Doch wird durch die Medien meistens ein vollkommen falsches Bild von großartigen Persönlichkeiten transportiert, denn dort ist Ruhm und/oder Erfolg gleichzusetzen mit bewundernswertem Charakter. Seit Social-Media reicht dafür übrigens ausschließlich zweifelhafter Ruhm und das Ganze läuft auf einem noch niedrigeren Level. Ab einem gewissen Bekanntheitsgrad wird man angehimmelt, bewundert und beklatscht – sogar dann, wenn man die Persönlichkeit einer Socke hat.

Und selbst die Großen und Erfolgreichen der Geschichte haben abseits ihres Erfolges teilweise ein solches mieses Wesen und ein solch fruchtbares Leben, dass man das kalte Grauen bekommt, sobald man etwas hinter die Kulissen schaut. Da Draußen ist oft Geld + Macht = Persönlichkeit, und das ist eine riesige Täuschung.

Ruhm und Erfolg an sich ist nichts Verkehrtes oder Negatives, ganz im Gegenteil – aber er beschert dir nicht automatisch eine großartige Persönlichkeit, einen starken Charakter oder ein anziehendes Wesen.

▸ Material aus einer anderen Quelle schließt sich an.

/-- Idle engines of a die take the most urgent requests, unless they are held or the part is in the safe state. -/
def State.pump (s : State) (d : Nat) : State :=
  let s := s.feedQueue d
  let s := s.each (List.range 16) (fun s n =>
    if s.rd .PRG_ENG_STATE d n != 0 || s.rdb .PRG_CTRL_HOLD d || s.rdb .CLK_STAT_SAFE || !s.online d || !s.blockRuns d 4 then s
    else match s.bestReq d with
      | none => s
      | some r => let s := s.startReq r n
                  s)
  s.feedQueue d

/-- A request joins the queue of its die. A repair or refresh whose image the store does not hold waits for it from the start (R75). -/
def State.progPush (s : State) (r : PReq) : State :=
  let n := s.ax .progCount
  let r : PReq := { r with no := n, queued := false, engine := none }
  let s := ({ s with progq := s.progq ++ [r] } : State).setAx .progCount (n + 1)
  (if (r.kind == 2 || r.kind == 3) && r.fromImage && (s.reqImage r).isNone then s.waitImage r else s).pump r.die

/-- The request on an engine. -/
def State.engineReq (s : State) (d n : Nat) : Option PReq := s.progq.find? (fun r => r.die == d && r.engine == some n)

/-- Lateness at the end of a request (R307, R316; log entry 28). -/
def State.noteLate (s : State) (r : PReq) : State :=
  if r.deadline = 2 ^ 64 - 1 ∨ s.now ≤ r.deadline then s
  else
    let l := s.now - r.deadline
    let s := (s.bump .PRG_LATECNT_COUNT 1 r.die).wr .PRG_MAXLATE_LATENESS (max l (s.rd .PRG_MAXLATE_LATENESS r.die)) r.die
    let ev := fun (s : State) => s.event 0x59 r.die sevNotice (gid r.die r.tile + atByte 2 r.kind + atByte 8 l)
    match r.cmd with
    | some id =>
      let s := { s with cmds := s.cmds.map (fun c => if c.id = id then
        { c with flags := addFlag c.flags flLate, lateness := max c.lateness l } else c) }
      if s.ax .lateSaid 0 id = 1 then s else ev (s.setAx .lateSaid 1 0 id)
    | none => match r.op.bind (fun k => s.ops.find? (fun o => o.issue == k)) with
      | some o => ev (s.jobLate o.job l)
      | none => ev s

/-- An engine is done with its request. -/
def State.releaseEngine (s : State) (r : PReq) : State :=
  match r.engine with
  | none => s.dropReq r.no
  | some n => ((s.noteLate r).dropReq r.no).showEngine r.die n 0 0 0

/-- A maintenance instruction ends with a status. -/
def State.endOp (s : State) (op : Option Nat) (st : Nat) : State :=
  match op.bind (fun k => s.ops.find? (fun o => o.issue == k)) with
  | some o => s.opDone o st
  | none => s

/-- A host command ends early: its requests that have not started leave the queue, and so do the pages that a SLOT_REPLACE has set
aside. -/
def State.endSlotCmd (s : State) (id st : Nat) : State :=
  let mine := s.repls.filter (fun x => x.id == id)
  let s : State := { s with
    progq := (s.progq.filter (fun r => !(r.cmd == some id && r.engine.isNone))).map (fun r =>
      if r.cmd = some id then { r with cmd := none } else r),
    repls := s.repls.filter (fun x => x.id != id),
    panels := s.panels.filter (fun p => !(mine.any (fun x => p.slot == x.slot && p.map == x.map + 2))) }
  match s.cmds.find? (fun c => c.id == id) with
  | some c => s.completeCmd c st 0
  | none => s

/-! ## Retirement (R71 to R78) -/

/-- One tile of the layer that SLOT_REPLACE rewrites has ended its quick calibration; with the last, the layer rejoins at the
next seam (R314). -/
def State.replCal (s : State) (d t : Nat) : State :=
  match s.placeOf d t with
  | none => s
  | some p => match s.repls.find? (fun x => x.slot == p.slot && x.map == p.map && x.layer == p.layer && x.phase == .program) with
    | none => s
    | some x =>
      let last := x.left ≤ 1
      let s : State := { s with repls := s.repls.map (fun y => if y.id = x.id then
        { y with left := y.left - 1, phase := if last then .rejoin else .program } else y) }
      if last then s.each (s.mapTiles x.slot x.map) (fun s q =>
        if q.layer = x.layer ∧ !(s.progq.any (fun r => r.die == q.die && r.tile == q.tile)) then s.wantJoin q.die q.tile else s)
      else s

/-- A calibration of a tile ends without effect (R78, R346). -/
def State.endCal (s : State) (d t : Nat) : State :=
  let s : State := { s with calq := s.calq.filter (fun c => !(c.die == d && c.tile == t)) }
  match s.cals.find? (fun c => c.die == d && c.tile == t) with
  | none => s
  | some c =>
    let s : State := { s with cals := s.cals.filter (fun c => !(c.die == d && c.tile == t)) }
    let s := (s.updTile d t (fun x => { x with result := 1 + 5 })).wr .HEM_TAPS_STALE 0 d t
    let s := s.wr .CAL_STATUS_BUSY (s.cals.filter (fun c => c.die == d && c.full)).length d
    let s := s.endOp c.op stOK
    if c.full then s.fullOver d t else s.replCal d t

/-! ## Refresh (R342, R343) -/

/-- A spare tile of the die that no request but its test has taken, under firmware management (R14): the lowest (log entry
29). -/
def State.freeSpare (s : State) (d : Nat) : Option Nat :=
  (s.spareTiles d).find? (fun t => !s.rdb .TIL_STATUS_EXPERT d t && !(s.progq.any (fun r => r.die == d && r.tile == t && r.kind != 4)))

/-- A request leaves; an engine that had it is idle. -/
def State.giveUp (s : State) (r : PReq) : State :=
  match r.engine with
  | some n => (s.dropReq r.no).showEngine r.die n 0 0 0
  | none => s.dropReq r.no

/-- A spare tile is taken: its test ends without effect. -/
def State.takeSpare (s : State) (d t : Nat) : State :=
  let s := s.each (s.progq.filter (fun r => r.die == d && r.tile == t && r.kind == 4)) (fun s r => s.giveUp r)
  s.updTile d t (fun x => { x with known := true })

/-- A blank request. -/
def blankReq (d t kind : Nat) (what : PWhat) (p : Placed) (dl : Nat) : PReq :=
  { no := 0, die := d, tile := t, kind := kind, what := what, clearFirst := false, deadline := dl, queued := false, engine := none,
    place := p, payload := [], cols := [], whole := false, cfg := 0, old := 0x7FF, cmd := none, op := none, wait := false, cause := 0, since := 0 }

def State.refreshOf (s : State) (d t : Nat) : Option Refresh := s.refreshes.find? (fun x => x.die == d && x.tile == t)

/-- The refresh whose new tile this is. -/
def State.refreshTo (s : State) (d t : Nat) : Option Refresh := s.refreshes.find? (fun x => x.die == d && x.new == t)

def State.updRefresh (s : State) (d t : Nat) (f : Refresh → Refresh) : State :=
  { s with refreshes := s.refreshes.map (fun x => if x.die = d ∧ x.tile = t then f x else x) }

/-- A precision tile, or the tile that stands ready to take its place in a refresh (R46, R60). -/
def State.precise (s : State) (d t : Nat) : Bool :=
  s.rdb .TIL_CTRL_PRECISION d t || (s.refreshTo d t).any (fun x => s.rdb .TIL_CTRL_PRECISION d x.tile)

/-- Swap with more than 16 spare tiles, in place otherwise (R343). -/
def State.swaps (s : State) (d : Nat) : Bool := decide ((s.spareTiles d).length > 16) && (s.freeSpare d).isSome

/-- A refresh ends without effect (R78); its request leaves, and an engine that rewrites the tile in place is idle. An engine that
programs the new tile of a swap goes on, and that tile returns to the spares. -/
def State.dropRefresh (s : State) (d t : Nat) : State :=
  match s.refreshes.find? (fun x => x.die == d && (x.tile == t || x.new == t)) with
  | none => s
  | some x =>
    let gone := s.progq.filter (fun r => r.kind == 3 && r.die == d && r.what != .clear
      && (r.tile == x.tile || (r.engine.isNone && r.tile == x.new)))
    let s : State := { s with refreshes := s.refreshes.filter (fun y => !(y.die == d && y.tile == x.tile)) }
    (s.each gone (fun s r => s.giveUp r)).endOp x.op stOK

/-- A refresh starts; without a matching image it waits, and the tile keeps serving (R75, R343); under CAL_CTRL.HOLD it waits
as well (R346). -/
def State.startRefresh (s : State) (x : Refresh) : State :=
  if s.rdb .CAL_CTRL_HOLD x.die then s
  else match s.placeOf x.die x.tile with
    | none => s.dropRefresh x.die x.tile
    | some p =>
      if ((s.mapOf p.slot p.map).bind (·.handle)).isNone then s.imageNeeded p.slot p.map
      else
        let r := { blankReq x.die x.tile 3 .prog p x.deadline with op := x.op, since := x.since }
        match (if s.swaps x.die then s.freeSpare x.die else none) with
        | some n =>
          ((s.takeSpare x.die n).updRefresh x.die x.tile (fun y => { y with new := n, phase := .program })).progPush
            { r with tile := n, place := { p with tile := n }, old := x.tile }
        | none =>
          ((s.updRefresh x.die x.tile (fun y => { y with new := 0x7FF, phase := .program })).wantHold x.die x.tile hcRefresh).progPush r

/-- Estimated spread of a tile, as an FP32 pattern: entry 4 of TILEVAL. -/
def State.sigmaEst (s : State) (d t : Nat) : Nat := s.tab d t tVal 4

/-- A refresh of the tile, or the one that has it as its new tile. -/
def State.refreshWith (s : State) (d t : Nat) : Option Refresh :=
  s.refreshes.find? (fun x => x.die == d && (x.tile == t || (x.new == t && x.new != 0x7FF)))

/-- REFRESH_SCHEDULED (R342, R347). -/
def State.refreshEvent (s : State) (d t reason deadline : Nat) : State :=
  s.event 0x93 d sevNotice (gid d t + atByte 2 reason + atByte 3 (b2n (s.swaps d)) + atByte 4 (s.sigmaEst d t) + atByte 8 deadline)

/-- A refresh of the tile that is scheduled already serves the suspect tile too, with the earlier deadline (R338; log entry 161). -/
def State.refreshSooner (s : State) (x : Refresh) (deadline : Nat) : State :=
  let dl := min x.deadline deadline
  let s := s.updRefresh x.die x.tile (fun y => { y with reason := 2, deadline := dl })
  let s : State := { s with progq := s.progq.map (fun r =>
    if r.die = x.die ∧ r.kind = 3 ∧ r.what ≠ .clear ∧ (r.tile = x.tile ∨ r.tile = x.new) then { r with deadline := min r.deadline dl } else r) }
  s.refreshEvent x.die x.tile 2 dl

/-- A refresh is scheduled (R342, R347). -/
def State.scheduleRefresh (s : State) (d t reason deadline : Nat) (op : Option Nat) : State :=
  match s.refreshWith d t with
  | some x => if reason = 2 ∧ x.reason ≠ 2 then s.refreshSooner x deadline else s
  | none =>
    let x : Refresh := { die := d, tile := t, new := 0x7FF, reason := reason, deadline := deadline, since := s.now, heldAt := 0,
                         phase := .wait, op := op }
    let s := s.refreshEvent d t reason deadline
    ({ s with refreshes := s.refreshes ++ [x] } : State).startRefresh x

/-- Instructions that calibrate, refresh or verify a tile that is retired without a replacement end with TILE_RETIRED_NO_SPARE (R78,
R262). -/
def State.endTileOps (s : State) (d t : Nat) : State :=
  let v := s.progq.filter (fun r => r.die == d && r.tile == t && r.what == .verify && r.engine.isSome)
  let s := s.each ((s.cals.filter (fun c => c.die == d && c.tile == t)).map (·.op) ++ (s.refreshes.filter (fun x => x.die == d && x.tile == t)).map
    (·.op) ++ v.map (·.op)) (fun s o => s.endOp o stTileRetired)
  s.each v (fun s r => s.giveUp r)

/-- Requests that wait for a retired tile go to its replacement, or end what they serve (R78). -/
def State.moveQueued (s : State) (d t : Nat) (repl : Option Nat) : State :=
  let mine := fun (r : PReq) => r.die == d && r.tile == t && r.engine.isNone && r.kind != 2 && r.kind != 3
  match repl with
  | some n => { s with progq := s.progq.map (fun r => if mine r then
      { r with tile := n, place := { r.place with tile := n }, clearFirst := false } else r) }
  | none =>
    let l := s.progq.filter mine
    let s : State := { s with progq := s.progq.filter (fun r => !(mine r)) }
    s.each l (fun s r =>
      let s := s.endOp r.op stTileRetired
      match r.cmd with
      | some id => s.endSlotCmd id stTileRetired
      | none => s)

/-- RETIRE of the tiles that a tile stands in for, one through another, reads 0 again: the replacement is STAGED, or there is none
(TIL_CTRL). -/
def State.retireDone (s : State) (d t : Nat) : Nat → State
  | 0 => s
  | n + 1 =>
    let o := s.rd .TIL_STATUS_REPLACES d t
    if o = 0x7FF then s else (s.wr .TIL_CTRL_RETIRE 0 d o).retireDone d o n

/-- The precision flag is newly set: the tile runs untrimmed until its first full calibration after it next becomes STAGED (R60). -/
def State.setPrecision (s : State) (d t : Nat) : State :=
  ((s.wr .TIL_CTRL_PRECISION 1 d t).setCause d t scUntrimmed true).setAx .precWait 1 d t
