/-- The period has elapsed, or MCV_TFAB has moved by more than DTEMP since the last self-calibration. -/
def State.scalIsDue (s : State) (d : Nat) : Bool :=
  decide ((s.mon d).calAt + s.rd .MCV_SCAL_PERIOD d * 10 ^ 9 ≤ s.now) ||
    (s.rdb .MCV_TFAB_VALID d && decide ((sext 16 (s.rd .MCV_TFAB_MEAN d) - (s.mon d).calTemp).natAbs > 16 * s.rd .MCV_SCAL_DTEMP d))

def execSelfCalDue (die : Nat) (s : State) : Res :=
  .next (if die < s.part.dies ∧ s.scalIsDue die then s.scalRequest die else s)

/-- MCA first, then MCB; after MCB the sequence resumes. -/
def State.scalEnd (s : State) (d k : Nat) (ok : Bool) : State :=
  let s := s.wr (if k = 0 then .MCV_STAT_SCAL_A else .MCV_STAT_SCAL_B) 0 d
  let s := s.updMon d (fun m => { m with
    calB := k == 0,
    calAt := if k = 0 then m.calAt else s.now,
    calTemp := if k = 0 then m.calTemp else sext 16 (s.rd .MCV_TFAB_MEAN d) })
  let s := if ok then s else s.monFail d k 2
  let s := if k = 0 then s else s.wr .MCV_CTRL_SCAL 0 d
  let s := s.monGo d
  if k = 0 then s else s.freshen d

/-- A self-calibration lies within 64 LSB of offset and 1% of gain (R358). -/
def scalOk (cal : Int × Rat) : Bool := decide (cal.1.natAbs ≤ 64 ∧ |cal.2| ≤ 1 / 100)

def execSelfCalEnd (die conv : Nat) (cal : Int × Rat) (s : State) : Res :=
  .next (if conv < 2 ∧ s.convCal die conv then s.scalEnd die conv (scalOk cal) else s)

/-! ## Meanings: MCV_CTRL and MCV_TRIG -/

def State.mcvExpert (s : State) (d : Nat) : State := s.wr .MCV_STAT_EXPERT 1 d

def State.mcvRefused (s : State) (d : Nat) : State := s.wr .MCV_STAT_REFUSED 1 d

/-- The sequence can go on: its grid begins anew. -/
def State.seqResume (s : State) (d : Nat) : State :=
  ((s.updMon d (fun m => { m with grid := max m.grid s.now })).freshen d).monGo d

/-- MODE (R360): in simultaneous mode the sequence stops, and every result reads STALE. -/
def State.mcvMode (s : State) (d v : Nat) : State :=
  if v % 2 = s.rd .MCV_CTRL_MODE d then s
  else
    let s := (s.mcvExpert d).wr .MCV_CTRL_MODE v d
    if v % 2 = 1 then
      ((s.updMon d (fun m => { m with run := false, redo := m.run || m.redo, second := false })).setStale d true).monGo d
    else (s.updMon d (fun m => { m with simWait := false })).seqResume d

/-- The entries of the sequence are consistent (R353): PAIR stands in both parts or in neither, and the parts of a
plausibility entry name the same channel and ARG. -/
def State.seqConsistent (s : State) (d : Nat) : Bool :=
  (List.range (s.rd .MCV_SEQCFG_LEN_M1 d + 1)).all (fun i =>
    let a := s.partA d i
    let b := s.partB d i
    a.1 == b.1 && (a.1 == 0 || a == b))

/-- A write of MCV_CTRL that clears HOLD while the entries are not consistent is refused as a whole (R353). -/
def State.holdRefused (s : State) (d hold : Nat) : Bool := s.rdb .MCV_CTRL_HOLD d && hold == 0 && !s.seqConsistent d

Zu einer Persönlichkeit wird man erst, wenn man inmitten von Schwierigkeiten und Herausforderungen sich immer wieder entscheidet. Gegen Bitterkeit und für Vergebung, gegen Angst und für Vertrauen, gegen Traurigkeit, Entmutigung und Frust und für‘s Dranbleiben, Weitermachen und Durchziehen. Gegen „Ich kann‘s nicht, ich schaff‘s nicht, das ist mir zu viel, ich gebe auf.“ und für „Jetzt werde ich gerade erst warm.“

Keiner mag Herausforderungen, und am liebsten wäre es uns, wenn alles immer glatt laufen würde, das ist klar. Aber erst dann hat man überhaupt die Chance, sich wirklich zu entscheiden. Menschen, bei denen alles immer gut läuft, sind leider meist auch strunzlangweilig. Das liegt daran, dass sie niemals die Chance hatten, echte Substanz zu bilden, Stehvermögen, Entschlossenheit, Unerschrockenheit, Personality eben.

Ja, das Leben auf der Couch ist einfacher und es geht nicht darum, viele
Schwierigkeiten zu haben – sich in Schwierigkeiten zu manövrieren kann jeder Depp. Es geht darum, angesichts von Herausforderungen sich immer und immer wieder zu entscheiden. Und dass diese Entscheidungen nicht ganz so easy sind, ist absolut klar!

Man kann Hunderte Schwierigkeiten haben – wenn man seine Entscheidungen nicht trifft, wird man einfach nur verbittert, misstrauisch oder griesgrämig. Das ist ganz sicher nicht faszinierend. Herausforderungen bringen einen kein Stück weiter, außer, man
überwindet sie, und lässt sich nicht durch sie überwinden.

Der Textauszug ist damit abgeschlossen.